Fashion image retrieval is a cornerstone of modern e-commerce systems. A unified framework that supports diverse query formats and search intentions is highly desired in practice. However, existing approaches focus on narrow retrieval tasks and do not fully capture such diversity. Therefore, in this work, we aim to develop a unified framework capable of handling diverse realistic fashion retrieval scenarios, achieving truly versatile fashion image retrieval.
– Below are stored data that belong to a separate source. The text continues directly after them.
-- ==== Sys2Proof/Machine/Ops.lean ====
section
/-! DEFINITION. The named operations that every meaning is written over: reading and writing register fields and memory, free values, refusals, MSI-X messages, telemetry, error records and the safe state. -/

namespace Sys2Proof.Machine

/-! ### Registers -/

/-- The key at which a field's value stands in the register file. -/
def fldKey (f : Fld) : Nat := (f.page * 0x1000 + f.off) * 128 + f.lo

/-- The value of a register field; a field never written reads its reset value. -/
def rd (f : Fld) (c : Chip) : Nat := mapGet f.rst c.regs (fldKey f)

/-- A field of one bit as a truth value. -/
def rdb (f : Fld) (c : Chip) : Bool := rd f c == 1

/-- The register file with `v` (cut to the field's width) in a field. -/
def wr (f : Fld) (v : Nat) (c : Chip) : Chip :=
  { c with regs := mapPut f.rst c.regs (fldKey f) (v % 2 ^ f.width) }

/-- A flag written to a field of one bit. -/
def wrb (f : Fld) (v : Bool) (c : Chip) : Chip := wr f (b2n v) c

/-- The key of copy `b` of a banked field (R50); copy 0 is the shared register. -/
def fldKeyB (b : Nat) (f : Fld) : Nat := b * 2 ^ 48 + fldKey f

/-- A field as the writer with bank `b` sees it (R50). -/
def rdB (b : Nat) (f : Fld) (c : Chip) : Nat := mapGet f.rst c.regs (fldKeyB b f)

/-- A field of the copy of bank `b` (R50). -/
def wrB (b : Nat) (f : Fld) (v : Nat) (c : Chip) : Chip :=
  { c with regs := mapPut f.rst c.regs (fldKeyB b f) (v % 2 ^ f.width) }

/-- A counter field advanced by `n`, wrapping at its width. -/
def bump (f : Fld) (n : Nat) (c : Chip) : Chip := wr f (rd f c + n) c

/-- A counter field advanced by `n`, saturating at its width. -/
def bumpSat (f : Fld) (n : Nat) (c : Chip) : Chip := wr f (satInc (2 ^ f.width - 1) (rd f c) n) c

/-- A field put back to its reset value. -/
def wrRst (f : Fld) (c : Chip) : Chip := wr f f.rst c

/-- The register file without the fields of pages `lo` to `hi`, banked copies included: each reads its reset value. -/
def resetPages (lo hi : Nat) (c : Chip) : Chip :=
  let keep := fun (k : Nat) => let p := (k % 2 ^ 48) / (128 * 0x1000); decide (p < lo) || decide (hi < p)
  { c with regs := c.regs.filter (fun e => keep e.1)
           held := c.held.filter (fun e => let p := e.1 / 0x1000; decide (p < lo) || decide (hi < p)) }

/-- The Milestone time (R845). -/
def now (c : Chip) : Nat := rd Reg.MST_MS_TIME c

/-! ### Free values -/

/-- A fresh free value. -/
def freeVal (c : Chip) : Word := Config.freeValue c.free

/-- The chip after one use of a free value. -/
def useFree (c : Chip) : Chip := { c with free := c.free + 1 }
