/-- Interrupt line `line` of a core rises (R218, R796). A Churn core has none. -/
def interruptLine (i : CoreId) (line : Nat) (c : Chip) : Chip :=
  match i with
  | .churn _ => c
  | .wayside w =>
    if domAwake (357 + w.val) c then
      let k := getCore i c
      takeInterrupt i line (setCore i { k with irqPending := k.irqPending ||| (1#64 <<< line) } c)
    else requestWake (357 + w.val) (.irq w.val line) c
  | .steward =>
    let k := getCore i c
    takeInterrupt i line (setCore i { k with irqPending := k.irqPending ||| (1#64 <<< line) } c)

/-! ### Waits -/

/-- WAIT and WAIT.M issued on a consumer slot (R162, R164): a count already met is subtracted and costs four cycles, or
for WAIT.M holds the core to the Milestone edge; else the core is WAITING. -/
def waitIssue (n : Fin 336) (k : CoreSt) (slot count timeout : Nat) (edge : Bool) (c : Chip) : IRes :=
  let have' := rd (Reg.CC_IN_COUNT n.val slot) c
  if count ≤ have' then
    let c := wr (Reg.CC_IN_COUNT n.val slot) (have' - count) c
    if edge then .hold { k with wait := some ⟨slot, count, timeout, true, true⟩ } c
    else .ok (setStatus k 1 false) c none 4
  else .hold { k with wait := some ⟨slot, count, timeout, edge, false⟩ } (wr (Reg.CC_RUN_STATE n.val) 2 c)

/-- A wait ends: `WAITF`, the core EXECUTING at the next instruction, the tile cycles that passed counted (R162). -/
def waitResume (n : Fin 336) (timedOut : Bool) (cycles : Nat) (c : Chip) : Chip :=
  let k := getCore (.churn n) c
  let k := setStatus { k with wait := none, pc := k.pc + 4 } 1 timedOut
  retire (.churn n) cycles (wr (Reg.CC_RUN_STATE n.val) 1 (setCore (.churn n) k c))

/-! ### DIGEST on a Wayside core -/

/-- The places of a long range through the MMU, page by page (R234). -/
def locateAll (i : CoreId) (kind : MemKind) (c : Chip) : Nat → CoreSt → Nat → Nat → Place
  | 0, k, _, _ => .at k []
  | fuel + 1, k, a, n =>
    let m := min n (4096 - a % 4096)
    match locate i k kind a m c with
    | .at k ps =>
      if n ≤ m then .at k ps
      else match locateAll i kind c fuel k (a + m) (n - m) with
        | .at k qs => .at k (ps ++ qs)
        | r => r
    | r => r

/-- DIGEST (R152, R228, R234). -/
def digestIssue (i : CoreId) (sub : BitVec 6) (dn : Fin 16) (g : Bool) (c : Chip) : Chip :=
  let w := encX 0x3C sub dn g
  match i with
  | .wayside _ => runInstr i w (fun k c =>
      if dn.val % 2 = 1 then illegal w
      else
        let o : TileOp := { pc := k.pc, major := 0x3C, sub := sub.toNat, dn := (getV k dn).toNat,
                            dn1 := (getV k (dn.val + 1)).toNat, ptrs := opPtrs k g, endCycle := 0 }
        let cause := issueCauseAnywhere o
        if cause ≠ 0 then .trap cause w
        else
          let f := bits o.dn1 43 40
          let n := opN o
          let nb := if isMx f then n else elemBytes f n
          match locateAll i .load c (nb / 4096 + 2) k (opPtr o 0) nb with
          | .trap t v => .trap t v
          | .dropped _ => .trap 0x04 (opPtr o 0)
          | .at k ps => match locate i k .load (opPtr o 1) 8 c with
            | .trap t v => .trap t v
            | .dropped _ => .trap 0x04 (opPtr o 1)
            | .at k _ => match locate i k .store (opPtr o 1) 8 c, locate i k .load (opPtr o 2) 8 c with
              | .at k qs, .at _ ss =>
                match piecesPoison (ps ++ qs ++ ss) c with
                | some line => .trap 0x04 line
                | none =>
                  let bs := ldPieces ps c
                  let seed := leNat (ldPieces ss c)
                  let byte := fun j => bs.getD j 0
                  let dig := if isMx f then digestScales seed o.dn n byte else digestElems f seed o.dn n byte
                  .ok k (stPieces qs (leBytes 8 ((leNat (ldPieces qs c) + dig) % 2 ^ 64)) c) none 1
              | .trap _ v, _ => .trap 0x09 v
              | _, .trap t v => .trap t v
              | _, _ => .trap 0x04 (opPtr o 1)) c
  | _ => tileIssue i 0x3C sub dn g c

end Sys2Proof.Machine
end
To establish a data foundation, we first introduce U-FIRE, a comprehensive benchmark that consolidates fragmented fashion datasets into a unified collection, supplemented by two manually curated datasets for testing generalization. Building upon this, we propose FashionLens, a unified framework based on Multimodal Large Language Models. To handle divergent matching objectives, we design a Proposal-Guided Spherical Query Calibrator that dynamically shifts query representations into task-aligned metric spaces via adaptive spherical linear interpolation. Additionally, to mitigate the optimization imbalance caused by varying task complexities and data scales, we develop a Gradient-Guided Adaptive Sampling strategy that automatically re-weights tasks based on realtime learning difficulty and the data scale prior. Experiments on U-FIRE show that FashionLens achieves state-of-the-art performance across diverse retrieval scenarios and generalizes robustly to unseen tasks. The data and code are publicly released at https://github.com/haokunwen/FashionLens.